ABSTRACT OF THESIS
Is there a Relationship Between Polycyclic Aromatic Hydrocarbon Exposure and Ovarian Reserve Markers in Humans?
by
Gillian Nelson, MD
Master of Science in Environmental Health Sciences
University of California, Irvine, 2016
Ulrike Luderer, MD, PhD, MPH, Chair
About 12% of American women suffer from infertility, and premature ovarian failure (POF) is a major cause of infertility. Most cases of POF are of unknown etiology. Environmental toxicants such as polycyclic aromatic hydrocarbons (PAHs) have been shown in animal models and human tissue cultures to destroy ovarian primordial follicles. The aim of this study is to assess whether PAH exposure is associated with diminished ovarian reserve in humans.
Hypotheses: Women with higher levels of PAH exposure will have decreased ovarian reserve compared to women with lower levels of PAH exposure. Women who have enzyme polymorphisms that alter Phase II metabolism of PAHs will have increased susceptibility to the ovarian toxicity of PAHs compared to women who do not have these polymorphisms.
Methods: This cross-sectional data analysis of a longitudinal study involved 51 women of reproductive age who resided in Orange County, California. Urinary monohydroxylated PAH metabolites (OH-PAHs) were used as biomarkers for exposure to PAHs. Anti-Mullerian hormone (AMH), follicle-stimulating hormone (FSH) and inhibin B served as markers of ovarian reserve. Null polymorphisms in the Phase II enzymes GSTT1 and GSTM1 were determined. Multiple linear regression models were generated and Principal Component Factor analysis with varimax rotation was used to assess co-linearity of the OH-PAHs. The OH-PAHs with the strongest associations with each of the ovarian reserve markers were forced into the regression models. Potential confounders identified in bivariate analyses were entered into the models and retained if they changed the beta coefficients for the OH-PAHs by 10% or more.

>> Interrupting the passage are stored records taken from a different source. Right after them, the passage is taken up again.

-- ==== Sys2Proof/Laws/State.lean ====
section
/-! SUPPORT. What each update of the state leaves in each field: one lemma for one field and one update, true by
definition. -/

namespace Sys2Proof.Machine

open Sys2Proof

Results: Concentrations of urinary OH-PAHs in the study population were similar to those reported for women in the National Health and Nutrition Examination Survey (NHANES'). The OH-PAHs with the strongest associations with the ovarian reserve markers were 2-hydroxy naphthalene (NAP2) and 9-hydroxy fluorene (FLUO9) for the AMH model, 3- hydroxy fluorene (FLUO3) for the inhibin B model, and 3-hydroxy phenanthrene (PHEN3) for the FSH model. Factor analysis identified two factors that explained 37% and 63 % of the variation in the OH-PAHs, respectively. Factor 1 primarily loaded on 1-hydroxy phenanthrene (PHEN1), 2-hydroxy phenanthrene (PHEN2), PHEN3, and FLUO9. Factor 2 primarily loaded on 2-hydroxy fluorene (FLUO2), FLUO3, 1-hydroxy naphthalene (NAP1), and NAP2. In the final models, the beta coefficients for the OH-PAHs were in the expected direction (negative for AMH and inhibin B models and positive for the FSH model), but none of them was statistically significant at the P=0.05 level.

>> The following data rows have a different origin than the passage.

theorem State.circuitWords_wf {p c : Nat} {ws : List QWord} (h : s.mem.wf = true) : (s.circuitWords p c ws).mem.wf = true := by
  unfold State.circuitWords
  split
  · dsimp only
    split
    · exact h
    · exact State.reach_wf h
  · dsimp only
    split
    · exact h
    · simpa using h
  · exact h

/-! ### Words that a tile or an engine writes -/

theorem State.fillWord_wf {a : Nat} {v : Word} {rpl : Bool} (h : s.mem.wf = true) : (s.fillWord a v rpl).1.mem.wf = true := by
  have hw := s.gwrite_wf a 8 v.toNat false h
  unfold State.fillWord
  dsimp only
  split
  · simpa using hw
  split
  · split
    · exact hw
    · exact h
  · split <;> exact h

theorem State.engineWrite_wf {a n : Nat} {v : Word} (h : s.mem.wf = true) : (s.engineWrite a n v).mem.wf = true :=
  s.gwrite_wf _ _ _ false h

theorem State.putWord_wf {b : Nat} {dom : BitVec 12} {va n : Nat} {v : Val} {who : Asker} {rpl : Bool} (h : s.mem.wf = true) :
    (s.putWord b dom va n v who rpl).1.mem.wf = true := by
  unfold State.putWord
  split
  · simpa using h
  · simpa using h
  · dsimp only
    split
    · exact h
    · simpa using h
    · split
      · simpa using h
      split
      · simpa using h
      split
      · simpa using State.fillWord_wf h
      · simpa using State.engineWrite_wf h

theorem State.engineHeld_wf {who : Asker} {a : Nat} (h : s.mem.wf = true) : (s.engineHeld who a).mem.wf = true := by
  unfold State.engineHeld
  dsimp only
  split
  · simpa using h
  · simpa using State.engineWrite_wf h
  · exact h

/-! ### Copies -/

theorem State.writeCopyWord_wf {b w : Nat} {m : CopyCmd} {v : Val} (h : s.mem.wf = true) :
    (s.writeCopyWord b w m v).mem.wf = true := by
  unfold State.writeCopyWord
  dsimp only
  split
  · split
    · exact h
    · simpa using h
  split
  · simpa using h
  · simpa using State.putWord_wf h

theorem State.moveWord_wf {b cell seq w : Nat} (h : s.mem.wf = true) : (s.moveWord b cell seq w).mem.wf = true := by
  unfold State.moveWord
  extract_lets find s1 ready s2 s3
  have h1 : s1.mem.wf = true := by
    unfold s1
    split <;> simpa using h
  have h2 : s2.mem.wf = true := by
    unfold s2
    split
    · split <;> simpa using h1
    · exact h1
  have h3 : s3.mem.wf = true := by
    unfold s3
    split
    · split
      · split
        · exact State.writeCopyWord_wf h2
        · exact h2
      · exact h2
    · exact h2
  split
  · split <;> simpa using h3
  · exact h3

theorem State.copyWord_wf {b n w : Nat} (h : s.mem.wf = true) : (s.copyWord b n w).mem.wf = true := by
  unfold State.copyWord
  split
  · split
    · exact State.moveWord_wf h
    · exact h
  · exact h

/-! ### The phases of an exchange -/

theorem State.takePiece_wf {gn : Nat} {no : BitVec 16} {sp : Nat × Nat} {k : Nat} (h : s.mem.wf = true) :
    (s.takePiece gn no sp k).mem.wf = true := by
  unfold State.takePiece
  split
  · exact h
  split
  · dsimp only
    split
    · simpa using h
    · simpa using h
    · exact h
    · split
      · simpa using h
      · simpa using h
      · split
        · simpa using h
        · split <;> simpa using State.putWord_wf h
  · exact h

theorem State.fillAsm_wf {gn : Nat} {no : BitVec 16} {k : Nat} {x : AsmWord} (h : s.mem.wf = true) :
    (s.fillAsm gn no k x).mem.wf = true := by
  unfold State.fillAsm
  extract_lets c w who gone settle
  have settled (t : State) (st : WordSt) (ht : t.mem.wf = true) : (settle t st).mem.wf = true := by
    unfold settle
    cases st with
    | done | failed | putting => simpa [gone] using ht
    | asked | got | nacked => exact ht
  split
  · exact settled _ _ h
  · exact settled _ _ (State.putWord_wf h)

theorem State.fillAll_wf {gn : Nat} {no : BitVec 16} {p k : Nat} {every : Bool} (h : s.mem.wf = true) :
    (s.fillAll gn no p k every).mem.wf = true := by
  unfold State.fillAll
  split
  · exact h
  · exact foldl_wf _ (fun _ _ hs => State.fillAsm_wf hs) _ _ h

theorem State.endFills_wf {gn : Nat} {no : BitVec 16} (h : s.mem.wf = true) : (s.endFills gn no).mem.wf = true := by
  refine foldl_wf _ (fun s p hs => ?_) _ _ h
  split
  · simpa using State.fillAll_wf hs
  · exact hs

/-! ### Accesses at the home tile -/

theorem State.atomicAt_wf {kind : AccKind} {a n : Nat} {sg : Bool} {mode : BitVec 3} {rnd : BitVec 32} {b c : Word}
    (h : s.mem.wf = true) : (s.atomicAt kind a n sg mode rnd b c).1.mem.wf = true := by
  unfold State.atomicAt
  dsimp only
  split
  · exact h
  · exact s.gwrite_wf _ _ _ _ h

theorem State.performAcc_wf {k n : Nat} {x : Access} (h : s.mem.wf = true) : (s.performAcc k x n).mem.wf = true := by
  unfold State.performAcc
  dsimp only
  split
  · simpa using h
  · split
    · simpa using h
    · split
      · next hd => simpa [State.defer_mem hd] using h
      · simpa using h
  · simpa using s.gwrite_wf _ _ _ false h
  · simpa using State.fillWord_wf h
  · simpa using h
  · split <;> simpa using State.atomicAt_wf h

theorem State.writeBytes_wf {a : Nat} {bs : SMap Byte} (h : s.mem.wf = true) : (s.writeBytes a bs).mem.wf = true := by
  refine foldl_wf _ (fun s n hs => ?_) _ _ h
  dsimp only
  split
  · exact s.gwrite_wf _ _ _ _ hs
  · refine foldl_wf _ (fun s j hs => ?_) _ _ hs
    split
    · exact s.gwrite_wf _ _ _ _ hs
    · exact hs

theorem State.performFar_wf {t : State} {m : Nat} {op : PacketOp} (h : s.mem.wf = true) (ht : s.performFar m op = some t) :
    t.mem.wf = true := by
  unfold State.performFar at ht
  dsimp only at ht
  split at ht
  · split at ht
    · obtain rfl := Option.some.inj ht
      rw [getD_mem (fun _ => State.defer_mem) (State.sendPacket_mem ..)]
      exact h
    · obtain rfl := Option.some.inj ht
      simpa using h
  · obtain rfl := Option.some.inj ht
    simpa using s.gwrite_wf _ _ _ false h
  · obtain rfl := Option.some.inj ht
    simpa using State.fillWord_wf h
  · obtain rfl := Option.some.inj ht
    simpa using h
  · obtain rfl := Option.some.inj ht
    simpa using State.writeBytes_wf h
  · split at ht
    · obtain rfl := Option.some.inj ht
      split <;> simpa using State.atomicAt_wf h
    · obtain rfl := Option.some.inj ht
      simpa using State.atomicAt_wf h
  · exact nomatch ht

theorem State.performEntry_wf {b : Nat} {e : CombEnt} (h : s.mem.wf = true) : (s.performEntry b e).mem.wf = true := by
  have hb : ((s.dropEntry b e.line).writeBytes (64 * e.line % 2 ^ 50) e.bytes).mem.wf = true :=
    State.writeBytes_wf (by simpa using h)
  unfold State.performEntry
  dsimp only
  split <;> simpa using hb

/-! ### Upsets and their repair -/

theorem State.rebuildVault_wf {us : SMap Upset} {w : Nat} {u : Upset} (h : s.mem.wf = true) :
    (s.rebuildVault us w u).mem.wf = true := by
  unfold State.rebuildVault
  split
  · exact Memory.wf_write _ _ _ _ h
  · simpa using h

theorem State.upsetAt_wf {a : Nat} {u : Upset} (h : s.mem.wf = true) : (s.upsetAt a u).mem.wf = true := by
  unfold State.upsetAt
  split
  · exact h
  · exact Memory.wf_write _ _ _ _ h

/-! ### Changes of pages -/

theorem State.finishChange_wf {x : Change} (h : s.mem.wf = true) : (s.finishChange x).mem.wf = true := by
  unfold State.finishChange
  extract_lets s1 hit s2
  have h2 : s2.mem.wf = true := by
    unfold s2
    split
    · exact h
    · exact h
    · split
      · extract_lets old n e s3 s4
        have h4 : s4.mem.wf = true := by
          unfold s4
          split <;> exact h
        simpa using State.movePage_wf _ _ _ _ h4
      · exact h
  split
  · simpa using h2
  · exact h2

theorem State.finishChanges_wf (h : s.mem.wf = true) : s.finishChanges.mem.wf = true :=
  foldl_wf _ (fun _ _ hs => State.finishChange_wf hs) _ _ h

theorem State.beginChange_wf {x : Change} (h : s.mem.wf = true) : (s.beginChange x).mem.wf = true :=
  State.finishChanges_wf h

/-! ### The host -/

theorem State.setLine_wf {a : Nat} {d : BitVec 512} (h : s.mem.wf = true) : (s.setLine a d).mem.wf = true :=
  foldl_wf _ (fun s _ hs => s.gwrite_wf _ _ _ _ hs) _ _ h

theorem State.performHost_wf {p a : Nat} {r : HostReq} (h : s.mem.wf = true) : (s.performHost p a r).mem.wf = true := by
  unfold State.performHost
  split
  · exact State.setLine_wf h
  · dsimp only
    split <;> simpa using h

theorem State.performHeld_wf {x : Nat × Deferred} (h : s.mem.wf = true) : (s.performHeld x).mem.wf = true := by
  unfold State.performHeld
  split
  · split
    · split
      · exact State.performAcc_wf h
      · exact h
    · exact h
  · split
    · exact State.performEntry_wf h
    · exact h
  · exact State.engineHeld_wf h
  · next m op _ =>
    cases ho : s.performFar m op with
    | none => exact h
    | some t => exact State.performFar_wf h ho
  · split <;> simpa using h
  · exact s.gwrite_wf _ _ _ _ h

end

section
variable {s : State}

/-! ### Packets of other modules -/

theorem some_wf {t u : State} (hu : u.mem.wf = true) (ht : some u = some t) : t.mem.wf = true :=
  Option.some.inj ht ▸ hu

theorem none_wf {t : State} (ht : none = some t) : t.mem.wf = true := nomatch ht

/-- An access that comes from another module: refused, put off, held for the host, or performed. -/
theorem farAccess_wf {t u : State} {m a b : Nat} {op : PacketOp} {d : Deferred} (h : s.mem.wf = true) (hu : u.mem.wf = true)
    (ht : (if populated a = false then some u else if s.vaultBusy a then none else if s.hostHeld a then some (s.holdAt b d)
      else s.performFar m op) = some t) : t.mem.wf = true :=
  of_ite_some (some_wf hu) (of_ite_some none_wf (of_ite_some (some_wf (by simpa using h)) (State.performFar_wf h))) ht

theorem State.deliver_wf {t : State} {m : Nat} {op : PacketOp} (h : s.mem.wf = true) (ht : s.deliver m op = some t) :
    t.mem.wf = true := by
  cases op with
  | reply => exact some_wf (by simpa using h) ht
  | nack => exact some_wf (by simpa using h) ht
  | retranslate => exact some_wf (by simpa using h) ht
  | retire => exact some_wf (by simpa using h) ht
  | discarded d vc e =>
    unfold State.deliver at ht
    dsimp only at ht
    split at ht
    · exact some_wf (by simpa using h) ht
    · exact some_wf h ht
  | ack => exact some_wf (by simpa using h) ht
  | words k i src ws =>
    cases src with
    | cell c p n =>
      match p, ht with
      | 8, ht =>
        match ws, ht with
        | [], ht | _ :: _ :: _, ht => exact some_wf h ht
        | [_], ht => exact of_ite_some none_wf (some_wf (by simpa using h)) ht
      | 0, ht | 1, ht | 2, ht | 3, ht | 4, ht | 5, ht | 6, ht | 7, ht | _ + 9, ht =>
        exact of_ite_some none_wf (some_wf (State.reach_wf h)) ht
    | eag | host | net | chain | sync | far | channel =>
      exact of_ite_some none_wf (some_wf (State.reach_wf h)) ht
  | exchange => exact some_wf (by simpa using h) ht
  | service => exact some_wf h ht
  | read | write | fill | clear | line | atomic => exact farAccess_wf h (by simpa using h) ht

/-! ### The windows of a row manager, and its core -/

theorem State.writePhysical_onMem {pa : Nat} {v : Word} (h : s.mem.wf = true) :
    (s.writePhysical pa v).OnMem (·.wf = true) := by
  simp [State.writePhysical, State.gwrite_wf, h]

theorem State.writeWindow_onMem {row a : Nat} {v : Word} (h : s.mem.wf = true) :
    (s.writeWindow row a v).OnMem (·.wf = true) := by
  unfold State.writeWindow
  refine WinRes.onMem_ite.mpr ⟨fun _ => ?_, fun _ => WinRes.onMem_ite.mpr ⟨fun _ => ?_, fun _ =>
    WinRes.onMem_ite.mpr ⟨fun _ => ?_, fun _ => ?_⟩⟩⟩
  · generalize a - 0x4000000000000 = pa
    exact State.writePhysical_onMem h
  · split
    · exact State.writeRowPages_onMem (P := (·.wf = true)) h
    · exact True.intro
  · generalize a - 0x70000000 = off
    exact State.writeEngineWindow_onMem (P := (·.wf = true)) h
  · split
    · next ho => rw [WinRes.onMem_ok, State.setOwnWord_mem ho]; exact h
    · exact True.intro

theorem State.hartStore_onMem {y a n : Nat} {v : Word} (h : s.mem.wf = true) :
    (s.hartStore y a n v).OnMem (·.wf = true) := by
  unfold State.hartStore
  dsimp only
  split
  · exact State.writeWindow_onMem h
  · split
    · exact State.writeWindow_onMem h
    · exact True.intro
    · exact True.intro

theorem hartWrite_after {y n : Nat} {a v : Word} (h : s.mem.wf = true) :
    After (fun _ => True) (fun t => t.mem.wf = true) (hartWrite s y a n v) := by
  have hs := s.hartStore_onMem (y := y) (a := uns a) (n := n) (v := v) h
  unfold hartWrite
  dsimp only
  split
  · trivial
  split
  · trivial
  split
  · next he => rw [he] at hs; exact hs
  · simpa using h
  · trivial
  · trivial

theorem hartStoreOp_after {y : Nat} {w : BitVec 32} {fp : Bool} (h : s.mem.wf = true) :
    After (fun _ => True) (fun t => t.mem.wf = true) (hartStoreOp s y w fp) := by
  simp [hartStoreOp, hartWrite_after, h]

We examined effect modification by GSTM1 and GSTT1 null polymorphisms in stratified analyses. Our models revealed non-significant associations between OH-PAHs and ovarian reserve markers in the expected directions for the strata with ≥ 1 allele and no or opposite than expected associations for the strata with null alleles. However, the numbers in each stratum were very small.
Conclusions: Our findings are suggestive that environmental exposure to PAHs may be associated with decreased ovarian reserve. Larger studies are needed and could be conducted with techniques used in this pilot study.